How will the administration define and implement the promised cuts to "red tape" and what specific changes to NEPA or permitting are proposed?Expand

The DOI press release states the administration will “streamline permitting” and “improve the implementation of environmental policies, like NEPA,” but it does not describe concrete rule changes or the legal mechanisms. As of the press release there are no detailed, public proposals in that announcement specifying exact NEPA amendments, categorical exclusions, time limits, or permit‑processing rules — only a stated commitment to cut delays and coordinate interagency permitting.

How much federal funding is allocated to MABA 250 overall and what are the funding sources?Expand

The DOI press release says Interior will “refocus approximately $8 million of grant programming on supporting big‑game winter range and migration corridors.” The release does not name the individual grant programs by title; it simply describes the reorientation of roughly $8 million of Interior grant funds toward those objectives.

Which specific grant programs are being refocused for the approximately $8 million toward big-game winter range and migration corridors?Expand

The press release does not identify the specific grant programs that are being refocused for the roughly $8 million (it only states that Interior will refocus about $8 million of grant programming toward big‑game winter range and migration corridors). Public documentation naming the exact grant accounts or program titles was not provided in that announcement.

What specific roles and responsibilities will Interior, EPA, the Army Corps, USDA, Commerce, and the Council on Environmental Quality have in carrying out MABA 250?Expand

The commission is an interagency body created by the President’s executive order and the DOI statement lists agencies that are participating or quoted (Interior as Chair, EPA, Army Corps of Engineers/Civil Works, USDA/Agriculture, Commerce, Council on Environmental Quality, Defense, and others). The EO assigns the Commission to advise the President, monitor implementation, and facilitate interagency coordination; operational implementation — e.g., carrying out projects, administering grants, permitting decisions, or NEPA reviews — remains with the agencies that hold statutory authority (Interior bureaus, EPA, Army Corps, USDA, Commerce, CEQ), which the Commission is directed to coordinate and advise rather than to supplant. The DOI release does not allocate detailed agency-by-agency roles or new statutory duties beyond coordination and streamlining directives in the EO and press release.
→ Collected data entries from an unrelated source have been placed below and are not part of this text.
-- ==== Sys2Proof/Certificates/Slice0/Obligations.lean ====
section
/-! DEFINITION. Obligations: the statements for the provers. First the vocabulary of the claims
(Sys2Proof.Claims): the rows grouped by shape, and the formulas of the rules written out again from
spec/ and not taken from the meanings. Then one definition per statement; its docstring names the rule. -/

namespace Sys2Proof.Claims

open Sys2Proof.Machine

/-! ### Operands -/

/-- A source: a reference, or an immediate at the operand width. -/
abbrev Source (z : Size) := Ref ⊕ BitVec z.bits

/-- The source can be read. -/
def srcReadable (s : State) (z : Size) : Source z → Bool
  | .inl r => s.readable z r
  | .inr _ => true

/-- The value of the source. -/
def srcValue (s : State) (z : Size) : Source z → BitVec z.bits
  | .inl r => s.operand z r
  | .inr v => v

/-- An `iz` immediate at the operand width (30_encoding.md R130). -/
def immValue (z : Size) : Immz → BitVec z.bits
  | .i16 v => v.setWidth z.bits
  | .i32 v => v.setWidth z.bits

/-- CL as a count (43_shift_rotate.md R250). -/
def clOf (s : State) : Nat := s.gpr.ecx.toNat % 256

/-! ### Rows by shape -/

/-- The eight operations of 41_arith.md R200. -/
inductive AluName where
  | add | or | adc | sbb | and | sub | xor | cmp
  deriving DecidableEq, Repr

/-- The nine forms of 41_arith.md R200. -/
inductive AluForm where
  | rm8R8 (reg : Reg) (rm : Rm)
  | rmvRv (reg : Reg) (rm : Rm)
  | r8Rm8 (reg : Reg) (rm : Rm)
  | rvRmv (reg : Reg) (rm : Rm)
  | alImm8 (v : BitVec 8)
  | eaxImmz (v : Immz)
  | rm8Imm8 (al : Opcode80) (rm : Rm) (v : BitVec 8)
  | rmvImmz (rm : Rm) (v : Immz)
  | rmvImm8 (rm : Rm) (v : BitVec 8)
  deriving DecidableEq, Repr

/-- The 72 rows of 41_arith.md R200: operation by form. -/
def aluInstr (p : Prefixes) : AluName → AluForm → Instr
  | .add, .rm8R8 reg rm => .addRm8R8 p reg rm
  | .add, .rmvRv reg rm => .addRmvRv p reg rm
  | .add, .r8Rm8 reg rm => .addR8Rm8 p reg rm
  | .add, .rvRmv reg rm => .addRvRmv p reg rm
  | .add, .alImm8 v => .addAlImm8 p v
  | .add, .eaxImmz v => .addEaxImmz p v
  | .add, .rm8Imm8 al rm v => .addRm8Imm8 p al rm v
  | .add, .rmvImmz rm v => .addRmvImmz p rm v
  | .add, .rmvImm8 rm v => .addRmvImm8 p rm v
  | .or, .rm8R8 reg rm => .orRm8R8 p reg rm
  | .or, .rmvRv reg rm => .orRmvRv p reg rm
  | .or, .r8Rm8 reg rm => .orR8Rm8 p reg rm
  | .or, .rvRmv reg rm => .orRvRmv p reg rm
  | .or, .alImm8 v => .orAlImm8 p v
  | .or, .eaxImmz v => .orEaxImmz p v
  | .or, .rm8Imm8 al rm v => .orRm8Imm8 p al rm v
  | .or, .rmvImmz rm v => .orRmvImmz p rm v
  | .or, .rmvImm8 rm v => .orRmvImm8 p rm v
  | .adc, .rm8R8 reg rm => .adcRm8R8 p reg rm
  | .adc, .rmvRv reg rm => .adcRmvRv p reg rm
  | .adc, .r8Rm8 reg rm => .adcR8Rm8 p reg rm
  | .adc, .rvRmv reg rm => .adcRvRmv p reg rm
  | .adc, .alImm8 v => .adcAlImm8 p v
  | .adc, .eaxImmz v => .adcEaxImmz p v
  | .adc, .rm8Imm8 al rm v => .adcRm8Imm8 p al rm v
  | .adc, .rmvImmz rm v => .adcRmvImmz p rm v
  | .adc, .rmvImm8 rm v => .adcRmvImm8 p rm v
  | .sbb, .rm8R8 reg rm => .sbbRm8R8 p reg rm
  | .sbb, .rmvRv reg rm => .sbbRmvRv p reg rm
  | .sbb, .r8Rm8 reg rm => .sbbR8Rm8 p reg rm
  | .sbb, .rvRmv reg rm => .sbbRvRmv p reg rm
  | .sbb, .alImm8 v => .sbbAlImm8 p v
  | .sbb, .eaxImmz v => .sbbEaxImmz p v
  | .sbb, .rm8Imm8 al rm v => .sbbRm8Imm8 p al rm v
  | .sbb, .rmvImmz rm v => .sbbRmvImmz p rm v
  | .sbb, .rmvImm8 rm v => .sbbRmvImm8 p rm v
  | .and, .rm8R8 reg rm => .andRm8R8 p reg rm
  | .and, .rmvRv reg rm => .andRmvRv p reg rm
  | .and, .r8Rm8 reg rm => .andR8Rm8 p reg rm
  | .and, .rvRmv reg rm => .andRvRmv p reg rm
  | .and, .alImm8 v => .andAlImm8 p v
  | .and, .eaxImmz v => .andEaxImmz p v
  | .and, .rm8Imm8 al rm v => .andRm8Imm8 p al rm v
  | .and, .rmvImmz rm v => .andRmvImmz p rm v
  | .and, .rmvImm8 rm v => .andRmvImm8 p rm v
  | .sub, .rm8R8 reg rm => .subRm8R8 p reg rm
  | .sub, .rmvRv reg rm => .subRmvRv p reg rm
  | .sub, .r8Rm8 reg rm => .subR8Rm8 p reg rm
  | .sub, .rvRmv reg rm => .subRvRmv p reg rm
  | .sub, .alImm8 v => .subAlImm8 p v
  | .sub, .eaxImmz v => .subEaxImmz p v
  | .sub, .rm8Imm8 al rm v => .subRm8Imm8 p al rm v
  | .sub, .rmvImmz rm v => .subRmvImmz p rm v
  | .sub, .rmvImm8 rm v => .subRmvImm8 p rm v
  | .xor, .rm8R8 reg rm => .xorRm8R8 p reg rm
  | .xor, .rmvRv reg rm => .xorRmvRv p reg rm
  | .xor, .r8Rm8 reg rm => .xorR8Rm8 p reg rm
  | .xor, .rvRmv reg rm => .xorRvRmv p reg rm
  | .xor, .alImm8 v => .xorAlImm8 p v
  | .xor, .eaxImmz v => .xorEaxImmz p v
  | .xor, .rm8Imm8 al rm v => .xorRm8Imm8 p al rm v
  | .xor, .rmvImmz rm v => .xorRmvImmz p rm v
  | .xor, .rmvImm8 rm v => .xorRmvImm8 p rm v
  | .cmp, .rm8R8 reg rm => .cmpRm8R8 p reg rm
  | .cmp, .rmvRv reg rm => .cmpRmvRv p reg rm
  | .cmp, .r8Rm8 reg rm => .cmpR8Rm8 p reg rm
  | .cmp, .rvRmv reg rm => .cmpRvRmv p reg rm
  | .cmp, .alImm8 v => .cmpAlImm8 p v
  | .cmp, .eaxImmz v => .cmpEaxImmz p v
  | .cmp, .rm8Imm8 al rm v => .cmpRm8Imm8 p al rm v
  | .cmp, .rmvImmz rm v => .cmpRmvImmz p rm v
  | .cmp, .rmvImm8 rm v => .cmpRmvImm8 p rm v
When will the commission's formal report be published and what metrics or benchmarks will it include to measure progress?Expand

The DOI release says the Commission’s report of accomplishments “will formally be rolled out in conjunction with the opening of the Theodore Roosevelt Presidential Library commemorating America 250.” It does not give a calendar date or publishable schedule in the announcement, nor does it provide a list of metrics or benchmarks; the press release states the Commission will present accomplishments but provides no methodological metrics or progress benchmarks in that release.